- Born: Bessie Merenstein July 14, 1902 New York City, United States
- Died: August 8, 1968 (aged 66)
- Occupation: Record label executive
- Known for: Co-founder of Apollo Records
- Spouse: Isaac "Ike" Berman
- Children: Harriet Berman Merenstein (stepdaughter) Jack Berman (stepson)
- Family: Lewis Merenstein (nephew)

= Bess Berman =

American record label executive (1902–1968)

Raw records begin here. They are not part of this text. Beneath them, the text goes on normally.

-- ==== Sys2Proof/Machine/PubCheck.lean ====
section
/-! DEFINITION. Publication instants (08 R204) and the fit of express frames to their gate windows (09 R241 to R243). -/
namespace Sys2Proof.Machine

/-- The minimum PUB_DELAY of a cycle class in 1/589824 ns: 0.85 × c × tick + 2.15 µs (01 R17, 08 R204). -/
def dMin (c : Nat) : Nat := 5222400000 * c + 2150 * qNs

/-- PUB_DELAY of an instance: 0 selects the minimum exactly. -/
def Inst.pubQ (x : Inst) : Nat := if x.pubDelay = 0 then dMin x.cycle else x.pubDelay * qNs

/-- The phase by which an instance's instants are known: the one placed, else the one declared. -/
def Inst.knownPhase (x : Inst) : Option Nat :=
  if x.phase != 0xFF then some x.phase else if x.phaseDecl != 0xFF then some x.phaseDecl else none

def raLatency := 0x0010
def raGateWindow := 0x0011

/-- An enabled EXPRESS publication on a port as the check sees it: driver, PUB, cycle, phase, delay, FRAME_BYTES. -/
structure ExpressPub where
  fi    : Nat
  pub   : Nat
  cycle : Nat
  phase : Nat
  delay : Nat
  bytes : Nat
  deriving DecidableEq, Repr

/-- The ports a publication uses, under its mask and the pending ones. -/
def Publication.allPorts (x : Publication) : Nat := (x.routes.filterMap (·.mask)).foldl (· ||| ·) x.mask

def expressOf (s : State) (port : Nat) (pub : Nat) (x : Publication) : Option ExpressPub :=
  let ports := x.allPorts
  if !x.enabled || x.cls != 0 || !bit ports port then none
  else
    match s.inst x.driver with
    | none => none
    | some d => d.knownPhase.map (fun ph =>
        { fi := x.driver, pub := pub, cycle := d.cycle, phase := ph, delay := d.pubQ, bytes := x.frameBytes })

/-- The order of R241. -/
def expressBefore (a b : ExpressPub) : Bool := decide (a.fi < b.fi) || (a.fi == b.fi && decide (a.pub ≤ b.pub))

/-- One instant's frames, one after the other; time in 1/25 of 1/589824 ns, in which every byte time is whole (R242). -/
def fitFrames (gateOpen : Nat → Nat → Bool) (phy t : Nat) : Nat → List ExpressPub → Option (Nat × Nat)
  | _, [] => none
  | start, x :: l =>
    let stop := start + qNs * (x.bytes + 20) * 2000 / rate10 phy
    if !gateOpen t stop then some (raGateWindow, x.pub)
    else if x.cycle = 1 && decide (24020 * qNs * 25 + (x.delay - dMin 1) * 25 + (start - t * 25 - 600 * qNs * 25) > 25000 * qNs * 25)
    then some (raLatency, x.pub)
    else fitFrames gateOpen phy t stop l

/-- The instants of one publication over a common period of `period` ticks. -/
def expressInstants (period : Nat) (x : ExpressPub) : List Nat :=
  (List.range (period / max x.cycle 1)).map (fun i => (x.phase + i * x.cycle) * qTick + x.delay)

/-- Distinct values of a rising list. -/
def distinct : List Nat → List Nat
  | [] => []
  | a :: l => match distinct l with
    | [] => [a]
    | b :: t => if a = b then b :: t else a :: b :: t

/-- The check of R242 on one port under a gate list and a PHY: the code and the PUB of the first failure. -/
def State.expressFailOn (s : State) (port : Nat) (gate : GateList) (phy : Nat) : Option (Nat × Nat) :=
  let xs := s.pub.pubs.filterMap (fun p => expressOf s port p.1 p.2)
  if xs = [] then none
  else
    let period := if gate.enable then Nat.lcm 20 (max gate.cycle 1) else 20
    let gateOpen (t stop : Nat) : Bool := bit (gate.gates t) 7 && (match gate.closes 7 t with
      | some c => decide (c * 25 > stop)
      | none => true)
    let ts := distinct (sortBy (fun a b => decide (a ≤ b)) (xs.flatMap (expressInstants period)))
    ts.findSome? (fun t =>
      let due := sortBy expressBefore (xs.filter (fun x => (expressInstants period x).contains t))
      fitFrames gateOpen phy t ((t + 600 * qNs) * 25) due)

/-- The list a port will run, once a pending one has taken over. -/
def SwPort.lastGate (p : SwPort) : GateList := match p.nextGate with
  | some (_, g) => g
  | none => p.gate

/-- The check over every port, as R243 runs it: under the list in force, and under a pending one. -/
def State.expressFail (s : State) : Option (Nat × Nat) :=
  let mask := (s.pub.pubs.map (fun p => p.2.allPorts)).foldl (· ||| ·) 0
  (bitList 128 mask).findSome? (fun n =>
    match s.expressFailOn n (s.swp n).gate (s.port n).phy with
    | some r => some r
    | none => if (s.swp n).nextGate.isSome then s.expressFailOn n (s.swp n).lastGate (s.port n).phy else none)

end Sys2Proof.Machine
end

Bess Berman (July 14, 1902 – August 8, 1968) was an American record label executive. With her husband Isaac "Ike" Berman, Herman "Hy" Siegel and Sam Schneider, she set up Apollo Records, an independent label notable for its promotion of gospel and R&B musicians, in New York City in 1944.

== Biography ==
She was born Bessie Merenstein in New York, the fourth of seven children of Emma (né Raylies of Austria) and Louis Merenstein (né Yeuda-Leib of Courland, Latvia (Note: The Rabbi of Geldingen certified, that from Noka Mirninshtein and his wife had the following children:

1. Son Geneja born on 18 March 1875. Registered in the book of births under the number 9.
2. Israil-Maer born 17 october 1874. Registered in the book of births under the number 39.
3. Yeuda-Leib born 29 September 1876. Registered in the book of births under the number 42.

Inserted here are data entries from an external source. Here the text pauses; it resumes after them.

-- ==== Sys2Proof/Machine/RecOps.lean ====
section
/-! DEFINITION. Contrail (21): what a record holds, its commit, the clear. -/
namespace Sys2Proof.Machine

/-- CAPACITY (R487). -/
def recCapacity : Nat := 245760

/-- FLAGS of a record (R482). -/
def State.eventFlags (s : State) (e : Event) : Nat :=
  boolNat e.tb0Valid + 2 * boolNat e.tb0Hold + 4 * boolNat e.injected + 8 * boolNat (s.power.supply == .off)

/-- The first 60 bytes of the record of an event, committed now as SEQUENCE `n` (R482). -/
def State.recordBody (s : State) (n : Nat) (e : Event) : Bytes :=
  le 6 n ++ le 2 e.code ++ le 4 (s.life 0x000) ++ le 3 (s.life 0x001) ++ le 1 (s.eventFlags e) ++
    le 8 (e.tb0 / 2 ^ 16) ++ le 2 e.tb0 ++ le 1 e.origin ++ le 1 e.chiplet ++ le 8 e.tb3Ns ++ padTo 24 e.data

/-- A record as it is written. -/
def State.mkRecord (s : State) (n : Nat) (e : Event) : Record :=
  let b := s.recordBody n e
  { body := b, crc := crc32c b }

/-- The 64 bytes of a record (R482). -/
def Record.bytes (r : Record) : Bytes := r.body ++ le 4 r.crc

def Record.bad (r : Record) : Bool := r.crc != crc32c r.body

/-- A commit (R486, R487): OLDEST advances first when the ring is full. A POST_RECORD that waits for it gets its SEQUENCE. -/
def State.commitEvent (s : State) (e : Event) : State :=
  let n := s.recorder.next
  let r := s.mkRecord n e
  let full := decide (n - s.recorder.oldest ≥ recCapacity)
  let old := if full then s.recorder.oldest + 1 else s.recorder.oldest
  let log := if full then s.recorder.log.del s.recorder.oldest else s.recorder.log
  let s := { s with recorder.log := log.put n r, recorder.oldest := old, recorder.next := n + 1 }.bump 0x002
  match e.asked with
  | some (chan, seq) => s.setResult chan seq (0, 0, le 8 n)
  | none => s

/-- Contrail takes the head of its queue (R486). Space for an event returns with it, and the lost ones are recorded (R30). -/
def State.commitHead (s : State) : State :=
  match s.recorder.queue with
  | [] => s
  | e :: q =>
    let s := { s with recorder.queue := q }
    let s := if s.recorder.lost > 0 then
        let n := s.recorder.lost
        { s with recorder.lost := 0 }.post 0x0108 (le 4 n)
      else s
    s.commitEvent e

/-- Commits `n` records of the queue. -/
def State.commitN : Nat → State → State
  | 0, s => s
  | n + 1, s => if s.recorder.queue = [] then s else commitN n s.commitHead

/-- Every queued record is committed, with the lost-event record that may follow (15 R390). -/
def State.commitAll (s : State) : State := State.commitN (s.recorder.queue.length + 1) s

/-- The ASCII bytes "CONTRAIL-CLEAR" (R494). -/
def clearLabel : Bytes :=
  ascii [0x43, 0x4F, 0x4E, 0x54, 0x52, 0x41, 0x49, 0x4C, 0x2D, 0x43, 0x4C, 0x45, 0x41, 0x52]

/-- The token that authorises a clear (R494). -/
def clearToken (key nonce : Bytes) : Bytes := hmac key (clearLabel ++ nonce ++ le 8 Config.serial.toNat)

/-- The clear as one step (R493): every record goes, CLEARED is committed and is the new OLDEST. -/
def State.clearLog (s : State) (slot : Nat) : State :=
  let n := s.recorder.next
  let e := s.mkEvent 0x1001 (le 8 s.recorder.oldest ++ le 8 (n - 1) ++ le 1 slot) 5
  let r := s.mkRecord n e
  ({ s with recorder.log := [(n, r)], recorder.oldest := n, recorder.next := n + 1, recorder.lastClear := n }.bump 0x002).bump
    0x00F

/-! ### Counters and histograms (R498, R499) -/

/-- Bins of a histogram (R499). -/
def histBins (id : Nat) : Nat := if id ≤ 6 then 16 else if id ≤ 10 then 8 else 0

/-- The lifetime cell of bin `b` of histogram `id`. -/
def binId (id b : Nat) : Nat := 0x400 + 16 * id + b

/-- IDs that READ_COUNTERS takes. -/
def counterId (n : Nat) : Bool :=
  decide (n ≤ 0x010) || (decide (0x400 ≤ n) && decide ((n - 0x400) % 16 < histBins ((n - 0x400) / 16)))

/-- A counter as READ_COUNTERS returns it. -/
def Cell.bytes (c : Cell) : Bytes :=
  le 8 c.value ++ le 4 c.seq ++ le 4 (boolNat c.recovered + 2 * boolNat c.lost + 4 * boolNat c.curB)

/-! ### Identity (R500) -/

/-- The identity fuse image of a chiplet as read. -/
def fuseImage (n : Nat) : Bytes := (List.finRange 28).map (Config.fuse n)

def fuseBad (n : Nat) : Bool := crc32c (fuseImage n) != (Config.fuseCrc n).toNat

end Sys2Proof.Machine
end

See :File:Mirninshtein Birth Certificate.jpg.)), who were Jewish immigrants. It is likely her parents fled the uncertainty of pogroms in Europe in search of a better life in the United States where they met and married. Her father drove a beer truck and was later a hat maker; her mother was a housewife. Berman worked as an office clerk and manicurist before marrying vending machine salesman Ike Berman (né Behrman, May 16, 1897-February 5, 1956) in 1926. Ike had two children from a previous marriage: Harriet Berman Merenstein (who in 1936 married Bess' younger brother Charles Merenstein, a co-writer of the song Handy Man); and Jack Berman.

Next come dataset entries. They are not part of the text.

/-- SQW bits [11:4] of an IEC 61850-9-2 quality (R109; bit places of the quality, log entry 34). -/
def qualityBits (q : Nat) : Nat :=
  let v := q % 4
  let detail := [4, 5, 7, 8, 9, 12, 13].any (bit q)
  2 ^ 4 * boolNat (v == 1 || v == 2) + 2 ^ 5 * boolNat (v == 3) + 2 ^ 6 * boolNat (bit q 2) + 2 ^ 7 * boolNat (bit q 3) +
    2 ^ 8 * boolNat (bit q 6) + 2 ^ 9 * boolNat detail + 2 ^ 10 * boolNat (bit q 10) + 2 ^ 11 * boolNat (bit q 11)

/-- Grade of smpSynch (R106): 2 global, 1 local, 0 unsynchronised. -/
def synchGrade (v : Nat) : Nat := if v = 2 then 2 else if v = 1 ∨ (5 ≤ v ∧ v ≤ 254) then 1 else 0

/-- What a SYNC_REQ does with a grade (R106): none is not filed, else the SQW bits it sets. -/
def syncOutcome (req grade : Nat) : Option Nat :=
  if grade = 2 then some 0
  else if req = 0 then none
  else if grade = 1 then some (2 ^ 12)
  else if req = 2 then some (2 ^ 13)
  else none

/-- One position a frame carries: its entries, how it is placed, and the SQW bits of its synchronisation. -/
structure Carried where
  entries : List (Int × Nat)
  pos     : Int
  sync    : Nat
  deriving DecidableEq, Repr

/-- The arrival offset X in 1/589824 ns, 0 until learned (R102). -/
def Stream.xQ (x : Stream) : Int := (x.x.getD 0) * (qNs : Int)

/-- X as the anchor takes it: D − 6.60 µs in FIXED mode (R107). -/
def Stream.anchorX (x : Stream) : Int :=
  if x.fixedDelay ≠ 0 then ((x.fixedDelay : Int) - 6600) * (qNs : Int) else x.xQ

/-- Units of 1/589824 ns in a second. -/
def qSec : Nat := 589824000000000

/-- The position of a synchronised sample: the second nearest to t_a − X, the later of two equally near (R102). -/
def Stream.resolve (x : Stream) (cnt ta : Nat) : Int :=
  let off := (cnt * periodQ x.cfg.rate : Nat)
  let sec := (((ta : Int) - x.xQ - (off : Int)) + (qSec / 2 : Nat)).fdiv (qSec : Int)
  sec * (rateHz x.cfg.rate : Int) + (cnt : Int)

/-- Signed difference of two smpCnt values modulo the rate (R102). -/
def cntDiff (rate a b : Nat) : Int :=
  let d := ((a : Int) - (b : Int)) % (rate : Int)
  if 2 * d > (rate : Int) then d - (rate : Int) else d

/-- The anchored position of a count, or of a time for travelling wave, rounded to the nearest position (R107). -/
def Stream.anchored (x : Stream) (a : Anchor) (v : Nat) : Int :=
  if x.cfg.fmt = 0 then a.n0 + cntDiff (rateHz x.cfg.rate) v a.count
  else
    let per : Int := (periodQ x.cfg.rate : Nat)
    a.n0 + (2 * ((v : Int) - (a.count : Int)) + per).fdiv (2 * per)

/-- Sets or retakes the anchor for a frame whose newest unsynchronised sample has count or time `v` and smpSynch `sy`
(R107). -/
def State.takeAnchor (s : State) (n : Nat) (x : Stream) (ta v sy : Nat) : Stream × State :=
  let per : Int := (periodQ x.cfg.rate : Nat)
  let at_ : Int := (ta : Int) - x.anchorX
  let fresh : Anchor := { n0 := at_.fdiv per, count := v, synch := sy }
  match x.anchor with
  | none => ({ x with anchor := some fresh, lastSynch := sy }, s)
  | some a =>
    let off := (at_ - x.anchored a v * per).natAbs
    let moved := decide (off > 100000 * qNs) || (x.cfg.fmt == 0 && x.lastSynch != sy)
    if moved then
      ({ x with anchor := some fresh, lastSynch := sy },
        s.post 0x0405 (le 2 n ++ leS 8 a.n0 ++ leS 8 fresh.n0))
    else ({ x with lastSynch := sy }, s)

/-- Sets a pending cause on a position if it is open and nothing is filed there (R99, R103, R104). -/
def Stream.pend (x : Stream) (now : Nat) (n : Int) (cause : Nat) : Stream :=
  if n < 0 ∨ n.toNat < x.closedTo ∨ x.cutoff n.toNat ≤ now then x
  else
    let t := x.slots.getD n.toNat {}
    if t.filed.isSome then x else { x with slots := x.slots.put n.toNat { t with cause := cause } }

/-- Writes the filed entries of a position into the rings of the stream's channels. -/
def State.fileRings (s : State) (x : Stream) (n : Nat) (es : List (Int × Nat)) : State :=
  (List.zip x.cfg.channels es).foldl (fun s p =>
    match s.place.rings.get p.1 with
    | some r => s.putEntry r x.cfg.fmt n p.2.1 p.2.2
    | none => s) s

/-- At most one DUP_DIFFER record a second, with the count since the last (R104). -/
def State.dupDiffer (s : State) (n : Nat) (x : Stream) : Stream × State :=
  let now := visNs s.tb3
  let x := { x with dupDiffer := inc32 x.dupDiffer, dupSince := x.dupSince + 1 }
  let due := match x.dupRecAt with
    | some t => decide (now ≥ t + 1000000000)
    | none => true
  if due then ({ x with dupRecAt := some now, dupSince := 0 }, s.post 0x0404 (le 2 n ++ le 4 x.dupSince)) else (x, s)

/-- One valid position met by its slot's state (R103): EARLY, LATE, DUPLICATE or filed. -/
def State.filePosition (s : State) (n : Nat) (x : Stream) (ta : Nat) (c : Carried) : Stream × State :=
  if c.pos < 0 then (x, s)
  else
    let p := c.pos.toNat
    let cut := x.cutoff p
    let hold := if s.horizon.ptSt = .holdover then 2 ^ 14 else 0
    let es := c.entries.map (fun e => (e.1, e.2 ||| c.sync ||| hold))
    if cut > ta + x.cfg.ringSpan * 1000 * qNs then
      ({ x with early := inc32 x.early }.pend ta c.pos mcEarly, s)
    else if p < x.closedTo ∨ ta > cut then
      s.capLate { x with late := inc32 x.late } p es ta
    else
      match (x.slots.getD p {}).filed with
      | some old =>
        let x := { x with duplicate := inc32 x.duplicate }
        let same := old.map (fun e => (e.1, e.2 &&& 0xFF0)) == es.map (fun e => (e.1, e.2 &&& 0xFF0))
        if same then (x, s) else s.dupDiffer n x
      | none =>
        let margins := (ta, (cut : Int) - (ta : Int)) :: x.margins.filter (fun m => decide (m.1 + qSec > ta))
        ({ x with slots := x.slots.put p { filed := some es }, margins := margins }, s.fileRings x p es)

def State.fileAll (s : State) (n : Nat) (x : Stream) (ta : Nat) : List Carried → Stream × State
  | [] => (x, s)
  | c :: l =>
    let (x, s) := s.filePosition n x ta c
    s.fileAll n x ta l

/-- LEARNING ends: X is the 128th smallest of 256 measurements, rounded up to 1 ns (R105). -/
def Stream.learned (x : Stream) : Stream :=
  let m := sortBy (fun a b => decide (a ≤ b)) x.meas
  let v := m.getD 127 0
  let xn := -((-v).fdiv (qNs : Int))
  { x with x := some xn, d := some (xn + 2000 + (x.margin : Int)), meas := [], st := .running }

/-- What a frame that passed checks 1 to 6 does to the stream's state, and whether its samples are filed (R105). `m` is
t_a − T of its newest sample. -/
def State.passSix (s : State) (n : Nat) (x : Stream) (m : Int) : Bool × Stream × State :=
  match x.st with
  | .waiting =>
    if x.fixedDelay = 0 && x.d.isNone then (false, { x with st := .learning, meas := [m] }, s)
    else (true, { x with st := .running }, s)
  | .learning =>
    let x := { x with meas := m :: x.meas }
    if x.meas.length < 256 then (false, x, s)
    else
      let x := x.learned
      let xn := x.x.getD 0
      let dn := x.d.getD 0
      let s := s.post 0x0401 (le 2 n ++ leS 4 xn ++ leS 4 dn)
      (false, x, s.mirrorDelay n x.margin dn.toNat)
  | .running => (true, x, s)
  | _ => (false, x, s)

/-- A frame passed checks 1 to 5: it counts against loss, and ends LOST (R105). -/
def State.passFive (s : State) (n : Nat) (x : Stream) (ta : Nat) : Stream × State :=
  let x := { x with lastFrame := ta }
  if x.st = .lost then ({ x with st := .running }, s.post 0x0403 (le 2 n)) else (x, s)

/-! ### Sampled values -/

/-- The entries of an ASDU's data set. -/
def asduEntries (n : Nat) (d : Bytes) : List (Int × Nat) :=
  (List.range n).map (fun i => (toSigned 32 (be32 d (8 * i)), qualityBits (be32 d (8 * i + 4))))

They set up Apollo Records in 1944, and she became the driving force behind its development, particularly in recruiting star performers including Mahalia Jackson, Champion Jack Dupree, The "5" Royales, Wynonie Harris, The Larks, and Solomon Burke. She took sole control of the business in 1948, while her husband ran an associated record pressing plant. According to songwriter Doc Pomus, she was "very tough... a very strong, aggressive woman." When she gave up the business after becoming ill in 1954, Cash Box described her as "the only woman ever able to break through with outstanding success in the male-dominated recording industry."

She died in 1968, although some sources give a date in 1997. Her nephew is the record producer and executive Lewis Merenstein.